Bone mineral density (BMD) is the most critical predictor of osteoporosis and fracture [12]. Polygenic score (PGS) derived from GWAS summary statistics for BMD has been used to quantify an individual’s genetic liability to fractures [13,14,15,16,17]. Previous studies have highlighted the potential of BMD-related PGS for risk prediction of fracture [13, 14]. Nevertheless, the clinical utility of PGS in fracture prediction is limited, with a marginal additive effect of PGS on clinical factors.

A multi-PGS extension, metaPGS, has been developed to improve predictive performance by combining multiple PGSs into one score [18]. It has been applied to many other complex diseases and was proven to significantly increase the predictive accuracy of coronary artery disease [18], ischemic stroke [19], type 2 diabetes [20], and breast cancer [21]. In fracture prediction, an individual’s estimated genetic propensity was typically derived based on the GWAS summary statistics of a single trait, BMD. Considering that fragility fracture is a multifactorial disease influenced by various physiological factors beyond BMD [22], PGS depending on only one trait may not be sufficient to capture the genetic components of fracture. If a particular disease/trait is causally involved in the etiology of fracture, the PGS for that disease/trait as a genetic proxy should predict fracture occurrence, and a metaPGS may be particularly useful in fracture prediction.
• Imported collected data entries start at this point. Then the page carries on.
theorem NoCe.foldl_ceAfter {es : List Event} (h : NoCe es) (v : Option Level) :
    es.foldl (fun v e => ceAfter e v) v = v := by
  induction es with
  | nil => rfl
  | cons e es ih =>
    have he : ceAfter e v = v := by
      cases e with
      | ce w => exact absurd List.mem_cons_self (h w)
      | csn | x | settle | sleep | irq => rfl
    rw [List.foldl_cons, he]
    exact ih fun w hw => h w (List.mem_cons_of_mem _ hw)

/-- From `s` to `t` the shadow, chip-enable, the transmit machine's fields and `initialized` are not written (R31, R164, R37,
R35, R38 to R40). -/
structure Undriven (s t : State) : Prop where
  shadow      : t.shadow = s.shadow
  ce          : t.ce = s.ce
  trace       : ∃ es, t.trace = s.trace ++ es ∧ NoCe es
  phase       : t.phase = s.phase
  status      : t.status = s.status
  budget      : t.budget = s.budget
  outcome     : t.outcome = s.outcome
  initialized : t.initialized = s.initialized

section
variable {s t : State} {i : Instr} {es : List Event}

theorem undriven_refuse (k : Check) (q : Asked) (s : State) : Undriven s (refuse k q s) :=
  ⟨rfl, rfl, ⟨[], by simp, fun v => by simp⟩, rfl, rfl, rfl, rfl, rfl⟩

/-- A wire command whose transaction does not drive chip-enable. -/
theorem wireOp_undriven {α : Type} {x : State → Flow α} {p : α → Response}
    (h : wireOp s (fun s => (x s).bind fun a s => .on (p a) s) = .next t) (hr : s.resetAt = none)
    (hd : Does s (x s) fun _ u => ∃ es r, NoCe es ∧ u = ran es r s) : Undriven s t ∧ t.mem = s.mem := by
  obtain ⟨a, u, hx, es, r, hes, rfl⟩ := hd.of_none hr
  obtain rfl := Host.Outcome.next.inj ((wireOp_next (p := p a) (by rw [hx, bind_on])).symm.trans h)
  exact ⟨⟨rfl, hes.foldl_ceAfter s.ce, ⟨es, rfl, hes⟩, rfl, rfl, rfl, rfl, rfl⟩, rfl⟩

/-- Every wire command is one transaction, and NOP one exchange. -/
theorem exec_wire_undriven (hw : RequestOp.code i = none) (hr : s.resetAt = none) (h : exec i s = .next t) :
    Undriven s t ∧ t.mem = s.mem := by
  cases i with
  | init | readReg | writeReg | readRegMulti | writeRegMulti | transmit | receive | checkDataReady => cases hw
  | rRegister a n =>
    simp only [exec, execRRegister] at h
    exact wireOp_undriven h hr ((readFrame_does _ n s).mono fun _ _ ⟨_, r, hu⟩ => ⟨_, r, noCe_readTrace _ _ _, hu⟩)
  | wRegister a d =>
    simp only [exec, execWRegister] at h
    exact wireOp_undriven h hr ((writeFrame_does _ d s).mono fun _ _ hu => ⟨_, _, noCe_writeTrace _ _, hu⟩)
  | rRxPayload =>
    simp only [exec, execRRxPayload] at h
    exact wireOp_undriven h hr ((readFrame_does _ _ s).mono fun _ _ ⟨_, r, hu⟩ => ⟨_, r, noCe_readTrace _ _ _, hu⟩)
  | wTxPayload d =>
    simp only [exec, execWTxPayload] at h
    exact wireOp_undriven h hr ((writeFrame_does _ d s).mono fun _ _ hu => ⟨_, _, noCe_writeTrace _ _, hu⟩)
  | flushTx =>
    simp only [exec, execFlushTx] at h
    exact wireOp_undriven h hr ((command_does _ s).mono fun _ _ hu => ⟨_, _, noCe_commandTrace _, hu⟩)
  | flushRx =>
    simp only [exec, execFlushRx] at h
    exact wireOp_undriven h hr ((command_does _ s).mono fun _ _ hu => ⟨_, _, noCe_commandTrace _, hu⟩)
  | nop =>
    simp only [exec, execNop] at h
    exact wireOp_undriven h hr ((xferKeep_does _ 1 s).mono fun _ _ ⟨r, hu⟩ => ⟨_, r, fun v => by simp, hu⟩)

/-- A host operation that is neither `INIT` nor `TRANSMIT` runs events that do not drive chip-enable and writes at most
memory, which only `RECEIVE` does. -/
theorem HostRan.quiet {a : State} (ha : HostRan s i es a) (hi : i ≠ .init) (htx : ∀ n buf, i ≠ .transmit n buf) :
    NoCe es ∧ ∃ m, a = { s with mem := m } ∧ ((∀ n buf, i ≠ .receive n buf) → m = s.mem) := by
  cases ha with
  | init => exact absurd rfl hi
  | transmit n buf => exact absurd rfl (htx n buf)
  | receive buf d => exact ⟨noCe_receiveTrace _ d, _, rfl, fun h => absurd rfl (h _ buf)⟩
  | readReg | readRegMulti | statusPoll => exact ⟨noCe_readTrace _ _ _, s.mem, rfl, fun _ => rfl⟩
  | writeReg | writeRegMulti => exact ⟨noCe_writeTrace _ _, s.mem, rfl, fun _ => rfl⟩
  | irqLine l => exact ⟨fun v => by simp, s.mem, rfl, fun _ => rfl⟩

/-- Only `INIT` and `TRANSMIT` write the shadow, drive chip-enable, or write what the transmit machine and `INIT` keep; only
`RECEIVE` writes memory beside. -/
theorem exec_undriven (hr : s.resetAt = none) (hi : i ≠ .init) (htx : ∀ n buf, i ≠ .transmit n buf)
    (h : exec i s = .next t) : Undriven s t ∧ ((∀ n buf, i ≠ .receive n buf) → t.mem = s.mem) := by
  by_cases hw : RequestOp.code i = none
  · obtain ⟨hu, hm⟩ := exec_wire_undriven hw hr h
    exact ⟨hu, fun _ => hm⟩
  cases exec_hostEnded hw (fun n buf hin => absurd hin (htx n buf)) h with
  | refused k _ ht => exact ht ▸ ⟨undriven_refuse k _ s, fun _ => rfl⟩
  | answered es a r p _ ha ht =>
    obtain ⟨hes, m, rfl, hm⟩ := ha.quiet hi htx
    subst ht
    exact ⟨⟨rfl, hes.foldl_ceAfter s.ce, ⟨es, rfl, hes⟩, rfl, rfl, rfl, rfl, rfl⟩, hm⟩
  | reset hs => simp [hr] at hs

/-- `INIT` writes neither the transmit machine's fields nor memory, and leaves `initialized` set where it was (R37). -/
theorem execInit_frame (hr : s.resetAt = none) (h : exec .init s = .next t) :
    (t.phase = s.phase ∧ t.status = s.status ∧ t.budget = s.budget ∧ t.outcome = s.outcome) ∧
    (s.initialized = true → t.initialized = true) ∧ t.mem = s.mem := by
  cases exec_hostEnded (i := .init) (by decide) (fun _ _ hin => by cases hin) h with
  | refused k _ ht => exact ht ▸ ⟨⟨rfl, rfl, rfl, rfl⟩, id, rfl⟩
  | answered es a r p _ ha ht =>
    cases ha
    exact ht ▸ ⟨⟨rfl, rfl, rfl, rfl⟩, fun _ => rfl, rfl⟩
  | reset hs => simp [hr] at hs
end

section
variable {s : State}

/-- A piece of `TRANSMIT` begun in `s` with no reset to come: where it goes on, `initialized` and the host's memory are as
they were. It may fault, since nothing is asked of `Cfg` or the shadow. -/
def KeepsHost {α : Type} (s : State) : Flow α → Prop
  | .on _ t  => t.initialized = s.initialized ∧ t.mem = s.mem ∧ t.resetAt = none
  | .stop _  => False
  | .fault _ => True
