-- ==== Sys2Proof/Machine/Regs.lean ====
section
/-! DEFINITION. The register map: where every register field lies (address, lowest bit, width), and the
value every register holds at reset. Written from the register tables of spec/ (R3, R54, R90, R153, R180,
R208, R249, R276 to R278, R333, R334, R352, R381, R410, R437, R441, R442, R463 to R465, R490 to R496, R509).
BAR0 registers are keyed by their BAR0 offset. Registers that are reached another way get keys of their own
above BAR0: the BAR2 pages at 0x1_0000_0000, the hub bus ports and doors at 0x2_0000_0000, and behind each
selector register the bank it points into (one key per converter, scale, sensor and so on). -/

namespace Sys2Proof.Machine

/-- A register field: the key of its register, its lowest bit and its width. -/
structure Fld where
  a  : Nat
  lo : Nat
  w  : Nat
  deriving DecidableEq, Repr

/-- Core window of package core `c` (R90, R279, R493). -/
def coreWindow (c : Nat) : Nat := 0x2000000 + 0x8000 * c
/-- ARR block of package array `A` = 32 × core + 4t + a (R90, R377). -/
def arrBlock (A : Nat) : Nat := coreWindow (A / 32) + 0x200 * (A / 4 % 8) + 0x80 * (A % 4)
/-- CNV block of package tile `T` = 8 × core + t (R90, R377). -/
def cnvTile (T : Nat) : Nat := coreWindow (T / 8) + 0x1000 + 0x100 * (T % 8)
/-- RING tile part of package tile `T` (R153). -/
def ringTile (T : Nat) : Nat := coreWindow (T / 8) + 0x2000 + 0x100 * (T % 8)
/-- RING core part of core `c` (R153). -/
def ringCore (c : Nat) : Nat := coreWindow c + 0x2800
/-- ACC block of package tile `T` (R153). -/
def accTile (T : Nat) : Nat := coreWindow (T / 8) + 0x3000 + 0x100 * (T % 8)
/-- SPD block of core `c` (R153). -/
def spdBlock (c : Nat) : Nat := coreWindow c + 0x4000
/-- COR core part (R180). -/
def corCore (c : Nat) : Nat := coreWindow c + 0x5000
/-- COR part of package array `A` (R180). -/
def corArr (A : Nat) : Nat := coreWindow (A / 32) + 0x5100 + 0x40 * (A % 32)
/-- FAB registers of port `p` (R333). -/
def portRegs (p : Nat) : Nat := 0x601000 + 0x40 * p
/-- Registers of pooled-memory command slot `q` (R352). -/
def pqSlot (q : Nat) : Nat := 0x800300 + 0x20 * q
/-- Registers of housekeeping channel `n` (R465). -/
def hkaChan (n : Nat) : Nat := 0xF01000 + 0x20 * n
/-- Key of BAR2 offset 0 (R494). -/
def bar2 : Nat := 0x100000000
/-- Transaction port of requester code `q`: the host's is BAR2 page 0, the others lie on the hub bus (R262). -/
def portAddr (q : Nat) : Nat := if q = 1 then bar2 else 0x200000000 + 0x1000 * q
/-- Mailbox door `d`: 0 HOST_SEC, 1 HOST_MGT (BAR2), 2 LSP_SEC (hub bus), 3 SB_SEC (sideband) (R436, R494). -/
def doorAddr (d : Nat) : Nat := if d < 2 then bar2 + 0x1000 * (d + 1) else 0x200010000 + 0x1000 * d
/-- Doorbell page of queue pair `q` (R494). -/
def qpPage (q : Nat) : Nat := bar2 + 0x100000 + 0x1000 * q
/-- Converter `k` of package tile `T` behind CNV_ADDR (R90). -/
def cnvBank (T k : Nat) : Nat := 0x1000000000 + 0x400 * T + k
/-- Range code of column `k` of package array `A` behind CNV_ADDR (R90). -/
def rangeBank (A k : Nat) : Nat := 0x1100000000 + 0x400 * A + k
/-- Column scale `j` of package array `A` behind RING_SADDR (R135, R154). -/
def scaleBank (A j : Nat) : Nat := 0x1200000000 + 0x100 * A + j
/-- Counters of layer `l`, expert `e` behind SRV_MOESEL (R248). -/
def moeBank (l e : Nat) : Nat := 0x1300000000 + 0x1000 * l + e
/-- Counts of cause `x` behind CHK_CSEL (R381). -/
def causeBank (x : Nat) : Nat := 0x1400000000 + x
/-- CRC errors of link `l` = 4 × core + direction behind CHK_NSEL (R381). -/
def linkBank (l : Nat) : Nat := 0x1500000000 + l
/-- Epoch of part `i` of kind `k` behind RCV_EPSEL (R410). -/
def epochBank (k i : Nat) : Nat := 0x1600000000 + 0x2000 * k + i
/-- Power of core `c` behind RCV_UADDR (R410). -/
def upwrBank (c : Nat) : Nat := 0x1700000000 + c
/-- Sensor `x` behind THM_SSEL (R464). -/
def sensorBank (x : Nat) : Nat := 0x1800000000 + x
/-- The copy of selector register `a` that requester code `q` reads and writes (R41). -/
def selCopy (a q : Nat) : Nat := 0x100000000000 * q + a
Integrating genetic information of multiple fracture–related traits into metaPGS can improve predictive accuracy.

Therefore, this study aimed to develop and validate a multi-trait metaPGS to integrate genetic information of multiple fracture–related traits to improve predictive accuracy. To evaluate the predictive value of metaPGS beyond the currently available fracture prediction tool, we examined the potential clinical use of metaPGS beyond the existing fracture risk assessment tool (FRAX), an algorithm predicting 10-year probabilities of major osteoporotic fracture (MOF) and hip fracture (HF) based on 12 clinical risk factors [23]. By improving the accuracy of genetic risk prediction for osteoporotic fractures, metaPGS could aid in identifying high-risk individuals and implementing preventive measures.

Methods

Study cohort

The UK Biobank (UKB) is a large-scale population-based observational study comprising 502,617 individuals aged between 40 and 69 years who were recruited from the UK between 2006 and 2010 [24]. A standardized socio-demographic questionnaire, medical history, and other lifestyle factors were collected at recruitment. Individual records were linked to the Hospital Episode Statistics (HES) records and the national death and cancer registries as the underlying genetic models were developed and trained primarily using European ancestry samples, including individuals of white British ancestry in the current study, allowed for a better representation of the genetic architecture in that population, and resulted in more accurate predictions. Thus, the current study only included individuals of white British ancestry to examine a relatively homogeneous group.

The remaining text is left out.